In [None]:
#default_exp full_volume

In [None]:
#export
#dependencies

#nlp packages
import spacy
from spacy.util import minibatch, compounding

#manipulation of tables/arrays
import pandas as pd
import numpy as np
import copy
import json

#internal imports
from ssda_nlp.collate import *
from ssda_nlp.split_data import *
from ssda_nlp.modeling import *
from ssda_nlp.model_performance_utils import *
from ssda_nlp.xml_parser import *
from ssda_nlp.unstructured2markup import *
from ssda_nlp.utility import *
from ssda_nlp.relationships import *

In [None]:
#export

def process_volume(path_to_transcription, path_to_model):
    '''
    runs the transcription of a single volume (formatted according to SSDA markup 2.0 specs) through the ML entity extraction
    and rules-based relationship linking pipelines, then formats resulting data for export into SQL
        path_to_transcription: path to an XML file containing the transcription of a single volume
        path_to_model: path to a spaCy model trained to extract entities from the proper type of volume
    
        returns: final people, place, and event dictionaries as well as the
        path to a JSON file containing volume metadata as well as people, place, and event records
    '''
    
    #retrieve volume metadata and controlled vocabularies
    
    volume_metadata = retrieve_volume_metadata(path_to_transcription)
    vocabularies = retrieve_controlled_vocabularies()
    
    if volume_metadata["country"] == "Brazil":
        lang = "pt"
    else:
        lang = "es"
        
    #load and apply trained model
    
    trained_model = load_model(path_to_model, language=lang, verbose='True')
    
    entry_df = parse_xml_v2(path_to_transcription)
    
    ent_preds_df, metrics_df, per_ent_metrics = test_model(trained_model, entry_df, "entry_no", "text", score_model=False)
    print("Entities extracted.")
    
    #iterate through each entry and build relationships
    
    people = []
    places = []
    events = []
    
    for i in range(len(entry_df.index)):
        
        entry_no = entry_df['entry_no'][i]
        entry_text = entry_df['text'][i]    
    
        entities = ent_preds_df.loc[ent_preds_df['entry_no'] == entry_no]      
    
        entry_people, entry_places, entry_events = build_entry_metadata(entry_text, entities, path_to_transcription)
        
        people += entry_people
        places += entry_places
        events += entry_events
        
    print("Relationships linked.")
    
    #disambiguate locations and assign unique ids
    
    unique_places = []
    for place in places:
        if (place != None) and (place not in unique_places):
            unique_places.append(place)
    
    places = []
    curr_place = 1
    for unique_place in unique_places:
        place_record = {"id":volume_metadata["id"] + '-L' + str(curr_place), "location":unique_place}
        places.append(place_record)
        curr_place += 1
        
    #incorporate location ids into event metadata
    
    for event in events:
        location = event["location"]
        loc_id = "unknown"
        if location != None:
            for place in places:
                if place["location"] == location:
                    loc_id = place["id"]
        if (loc_id == "unknown") and (location != None):
            print("Failed to find location ID for " + location)
            event["location"] = None
        else:
            event["location"] = loc_id
            
    for person in people:
        #strip titles and/or ranks from names
        if person["name"] != None:
            name_parts = person["name"].split(' ')

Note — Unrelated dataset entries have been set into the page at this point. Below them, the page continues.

-- ==== Sys2Proof/Tests/Slice0.lean ====
section
/-! SUPPORT. The model's own tests. Expected values are those of spec/95_test_vectors.md (its vector names stand in
the docstrings) or of the example in the rule named; opcodes are written out from the patterns of R47. Then, for
each statement of Certificates/Slice0/Obligations.lean with hypotheses, states and operands that meet them. -/

namespace Sys2Proof.Tests

open Sys2Proof Sys2Proof.Machine

/-! ### Helpers -/

/-- The base state B(op) of spec/95: after reset, with `op` loaded at 512. -/
def base (op : Opcode) : State :=
  State.reset.storeBytes 512 [highByte op, lowByte op]

/-- The next state of an outcome, if it is one. -/
def nextState (o : Host.Outcome State Fault Refusal) : Option State :=
  match o with
  | .next t => some t
  | .fault _ => none
  | .refused _ => none

/-- One CPU tick with the random byte 0, through `step`. -/
def tick (s : State) : Option State := nextState (step { s with inbox := [.cpuTick 0] })

/-- One event through `step`. -/
def event (e : HostEvent) (s : State) : Option State := nextState (step { s with inbox := [e] })

/-- `s` with `V[1] = a`, `V[2] = b`, `V[15] = f`. -/
def regs (a b f : Byte) (s : State) : State := ((s.setV 1 a).setV 2 b).setV 15 f

/-- `V[1]`, `V[15]`, `V[2]` and `pc` after a tick of `op` from `V[1] = a`, `V[2] = b`, `V[15] = f`. -/
def alu (op : Opcode) (a b f : Byte) : Option (Byte × Byte × Byte × Word) :=
  (tick (regs a b f (base op))).map (fun t => (t.getV 1, t.getV 15, t.getV 2, t.pc))

/-- `pc` after a tick. -/
def pcAfter (s : State) : Option Word := (tick s).map (·.pc)

/-- The fault code and `pc` after a tick. -/
def faultAfter (s : State) : Option (FaultCode × Word) := (tick s).map (fun t => (t.fault, t.pc))

/-- The indices of the cells that are on. -/
def cellsOn (d : Display) : List Nat :=
  ((d.toList.flatMap (fun row => row.toList)).zipIdx.filter (fun c => c.1)).map (fun c => c.2)

/-! ### Well-formedness refuses what is ill formed -/

/-- One word of each illegal family (R52; vectors S9, K19, A47, M23). -/
theorem test_illegal_opcodes_refused :
    [0x0001, 0x00FD, 0x0FFF, 0x5121, 0x8128, 0x812F, 0x9121, 0xE19F, 0xE1A0, 0xF130, 0xF100, 0xFFFF].all
      (fun op => !legalOpcode op) = true := by decide

/-- The first and last opcode of some rows are accepted (R47). -/
theorem test_legal_opcodes_accepted :
    [0x0000, 0x00E0, 0x00EE, 0x1000, 0x1FFF, 0x5FF0, 0x800E, 0x9000, 0xDFFF, 0xEFA1, 0xFF65].all
      (fun op => legalOpcode op) = true := by decide

/-- 3584 bytes fit, 3585 do not (R43; vectors L1, L2). -/
theorem test_image_length : imageFits (List.replicate 3584 0) = true ∧ imageFits (List.replicate 3585 0) = false := by
  simp only [imageFits, List.length_replicate]
  decide

/-! ### Decoding, one word per constructor -/

theorem test_decode_control :
    decode 0x0000 = .ok .nop ∧ decode 0x00E0 = .ok .cls ∧ decode 0x00EE = .ok .ret ∧
    decode 0x1ABC = .ok (.jp 0xABC) ∧ decode 0x2ABC = .ok (.call 0xABC) ∧ decode 0xB30F = .ok (.jpV0 0x30F) := by
  decide

theorem test_decode_skips :
    decode 0x3142 = .ok (.seImm 1 0x42) ∧ decode 0x4E17 = .ok (.sneImm 14 0x17) ∧
    decode 0x5120 = .ok (.seReg 1 2) ∧ decode 0x9AB0 = .ok (.sneReg 10 11) ∧
    decode 0xE59E = .ok (.skp 5) ∧ decode 0xE6A1 = .ok (.sknp 6) := by
  decide

theorem test_decode_alu :
    decode 0x6A2B = .ok (.ldImm 10 0x2B) ∧ decode 0x710A = .ok (.addImm 1 0x0A) ∧ decode 0x8120 = .ok (.ldReg 1 2) ∧
    decode 0x8341 = .ok (.orReg 3 4) ∧ decode 0x8562 = .ok (.andReg 5 6) ∧ decode 0x8783 = .ok (.xorReg 7 8) ∧
    decode 0x89A4 = .ok (.addReg 9 10) ∧ decode 0x8BC5 = .ok (.subReg 11 12) ∧ decode 0x8DE6 = .ok (.shr 13 14) ∧
    decode 0x8F07 = .ok (.subnReg 15 0) ∧ decode 0x812E = .ok (.shl 1 2) ∧ decode 0xC1F0 = .ok (.rnd 1 0xF0) := by
  decide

            if len(name_parts) >= 2:
                while ((name_parts[0].lower() + ' ' + name_parts[1].lower()) in vocabularies["titles"]) or ((name_parts[0].lower() + ' ' + name_parts[1].lower()) in vocabularies["ranks"]):
                    if len(name_parts) == 2:
                        person["name"] = None
                    else:
                        person["name"] = name_parts[2]
                        for i in range(3, len(name_parts)):
                            person["name"] += ' ' + name_parts[i]

                    if (name_parts[0].lower() + ' ' + name_parts[1].lower()) in vocabularies["titles"]:
                        if person["titles"] != None:
                            person["titles"] += ';' + name_parts[0] + ' ' + name_parts[1]
                        else:
                            person["titles"] = name_parts[0] + ' ' + name_parts[1]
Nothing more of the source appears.